Recorded data

>>>

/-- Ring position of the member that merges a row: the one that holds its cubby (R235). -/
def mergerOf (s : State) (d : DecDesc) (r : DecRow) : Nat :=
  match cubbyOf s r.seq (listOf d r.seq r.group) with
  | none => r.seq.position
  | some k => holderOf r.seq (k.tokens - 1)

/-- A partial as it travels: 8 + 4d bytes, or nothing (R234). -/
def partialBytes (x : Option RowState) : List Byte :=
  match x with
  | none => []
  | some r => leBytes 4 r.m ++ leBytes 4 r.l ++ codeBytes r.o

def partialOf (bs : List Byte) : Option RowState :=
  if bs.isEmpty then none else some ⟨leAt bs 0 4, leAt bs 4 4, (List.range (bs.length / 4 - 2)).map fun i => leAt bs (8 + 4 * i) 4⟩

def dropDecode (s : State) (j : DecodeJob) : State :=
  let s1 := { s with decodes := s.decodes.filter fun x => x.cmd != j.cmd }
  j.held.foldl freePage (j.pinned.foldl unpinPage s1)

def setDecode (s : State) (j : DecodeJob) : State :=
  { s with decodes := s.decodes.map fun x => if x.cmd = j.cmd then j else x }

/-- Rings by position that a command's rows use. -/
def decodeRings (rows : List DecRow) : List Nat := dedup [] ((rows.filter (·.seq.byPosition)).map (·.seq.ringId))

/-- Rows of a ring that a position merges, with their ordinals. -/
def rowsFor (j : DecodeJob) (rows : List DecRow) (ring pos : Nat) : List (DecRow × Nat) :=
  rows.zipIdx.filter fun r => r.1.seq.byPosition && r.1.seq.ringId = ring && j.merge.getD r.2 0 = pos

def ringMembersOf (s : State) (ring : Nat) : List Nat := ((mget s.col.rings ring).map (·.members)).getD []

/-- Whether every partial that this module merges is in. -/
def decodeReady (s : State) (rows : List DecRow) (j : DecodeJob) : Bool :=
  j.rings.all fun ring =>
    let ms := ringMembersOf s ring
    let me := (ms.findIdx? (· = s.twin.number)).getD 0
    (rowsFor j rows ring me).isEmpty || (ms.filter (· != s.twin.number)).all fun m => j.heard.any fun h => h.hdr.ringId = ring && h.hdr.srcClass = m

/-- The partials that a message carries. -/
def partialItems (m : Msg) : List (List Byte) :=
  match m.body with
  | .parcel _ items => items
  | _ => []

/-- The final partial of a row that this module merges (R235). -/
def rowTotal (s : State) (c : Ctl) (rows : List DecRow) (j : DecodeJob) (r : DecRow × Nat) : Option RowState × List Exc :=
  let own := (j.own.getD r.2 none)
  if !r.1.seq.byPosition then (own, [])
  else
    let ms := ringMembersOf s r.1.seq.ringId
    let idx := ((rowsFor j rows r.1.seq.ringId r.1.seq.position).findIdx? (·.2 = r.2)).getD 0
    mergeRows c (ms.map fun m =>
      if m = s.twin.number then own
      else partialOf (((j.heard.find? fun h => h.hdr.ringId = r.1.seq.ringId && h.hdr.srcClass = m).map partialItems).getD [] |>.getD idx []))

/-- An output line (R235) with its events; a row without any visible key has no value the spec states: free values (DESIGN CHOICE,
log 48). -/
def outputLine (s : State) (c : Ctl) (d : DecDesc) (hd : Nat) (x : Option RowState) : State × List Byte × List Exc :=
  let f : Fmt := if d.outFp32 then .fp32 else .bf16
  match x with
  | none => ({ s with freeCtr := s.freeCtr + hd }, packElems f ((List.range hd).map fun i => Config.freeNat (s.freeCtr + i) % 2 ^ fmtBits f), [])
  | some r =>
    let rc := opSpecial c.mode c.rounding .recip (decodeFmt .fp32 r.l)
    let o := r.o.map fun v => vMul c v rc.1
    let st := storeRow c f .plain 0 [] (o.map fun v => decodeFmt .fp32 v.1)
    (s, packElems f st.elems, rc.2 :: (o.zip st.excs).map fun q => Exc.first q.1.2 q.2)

<<<

ACTION ITEM: Without leaving anything out, output all of the data above exactly.

SOLUTION TO THIS TASK:
/-- Ring position of the member that merges a row: the one that holds its cubby (R235). -/
def mergerOf (s : State) (d : DecDesc) (r : DecRow) : Nat :=
  match cubbyOf s r.seq (listOf d r.seq r.group) with
  | none => r.seq.position
  | some k => holderOf r.seq (k.tokens - 1)

/-- A partial as it travels: 8 + 4d bytes, or nothing (R234). -/
def partialBytes (x : Option RowState) : List Byte :=
  match x with
  | none => []
  | some r => leBytes 4 r.m ++ leBytes 4 r.l ++ codeBytes r.o

def partialOf (bs : List Byte) : Option RowState :=
  if bs.isEmpty then none else some ⟨leAt bs 0 4, leAt bs 4 4, (List.range (bs.length / 4 - 2)).map fun i => leAt bs (8 + 4 * i) 4⟩

def dropDecode (s : State) (j : DecodeJob) : State :=
  let s1 := { s with decodes := s.decodes.filter fun x => x.cmd != j.cmd }
  j.held.foldl freePage (j.pinned.foldl unpinPage s1)

def setDecode (s : State) (j : DecodeJob) : State :=
  { s with decodes := s.decodes.map fun x => if x.cmd = j.cmd then j else x }

/-- Rings by position that a command's rows use. -/
def decodeRings (rows : List DecRow) : List Nat := dedup [] ((rows.filter (·.seq.byPosition)).map (·.seq.ringId))

/-- Rows of a ring that a position merges, with their ordinals. -/
def rowsFor (j : DecodeJob) (rows : List DecRow) (ring pos : Nat) : List (DecRow × Nat) :=
  rows.zipIdx.filter fun r => r.1.seq.byPosition && r.1.seq.ringId = ring && j.merge.getD r.2 0 = pos

def ringMembersOf (s : State) (ring : Nat) : List Nat := ((mget s.col.rings ring).map (·.members)).getD []

/-- Whether every partial that this module merges is in. -/
def decodeReady (s : State) (rows : List DecRow) (j : DecodeJob) : Bool :=
  j.rings.all fun ring =>
    let ms := ringMembersOf s ring
    let me := (ms.findIdx? (· = s.twin.number)).getD 0
    (rowsFor j rows ring me).isEmpty || (ms.filter (· != s.twin.number)).all fun m => j.heard.any fun h => h.hdr.ringId = ring && h.hdr.srcClass = m

/-- The partials that a message carries. -/
def partialItems (m : Msg) : List (List Byte) :=
  match m.body with
  | .parcel _ items => items
  | _ => []

/-- The final partial of a row that this module merges (R235). -/
def rowTotal (s : State) (c : Ctl) (rows : List DecRow) (j : DecodeJob) (r : DecRow × Nat) : Option RowState × List Exc :=
  let own := (j.own.getD r.2 none)
  if !r.1.seq.byPosition then (own, [])
  else
    let ms := ringMembersOf s r.1.seq.ringId
    let idx := ((rowsFor j rows r.1.seq.ringId r.1.seq.position).findIdx? (·.2 = r.2)).getD 0
    mergeRows c (ms.map fun m =>
      if m = s.twin.number then own
      else partialOf (((j.heard.find? fun h => h.hdr.ringId = r.1.seq.ringId && h.hdr.srcClass = m).map partialItems).getD [] |>.getD idx []))

/-- An output line (R235) with its events; a row without any visible key has no value the spec states: free values (DESIGN CHOICE,
log 48). -/
def outputLine (s : State) (c : Ctl) (d : DecDesc) (hd : Nat) (x : Option RowState) : State × List Byte × List Exc :=
  let f : Fmt := if d.outFp32 then .fp32 else .bf16
  match x with
  | none => ({ s with freeCtr := s.freeCtr + hd }, packElems f ((List.range hd).map fun i => Config.freeNat (s.freeCtr + i) % 2 ^ fmtBits f), [])
  | some r =>
    let rc := opSpecial c.mode c.rounding .recip (decodeFmt .fp32 r.l)
    let o := r.o.map fun v => vMul c v rc.1
    let st := storeRow c f .plain 0 [] (o.map fun v => decodeFmt .fp32 v.1)
    (s, packElems f st.elems, rc.2 :: (o.zip st.excs).map fun q => Exc.first q.1.2 q.2)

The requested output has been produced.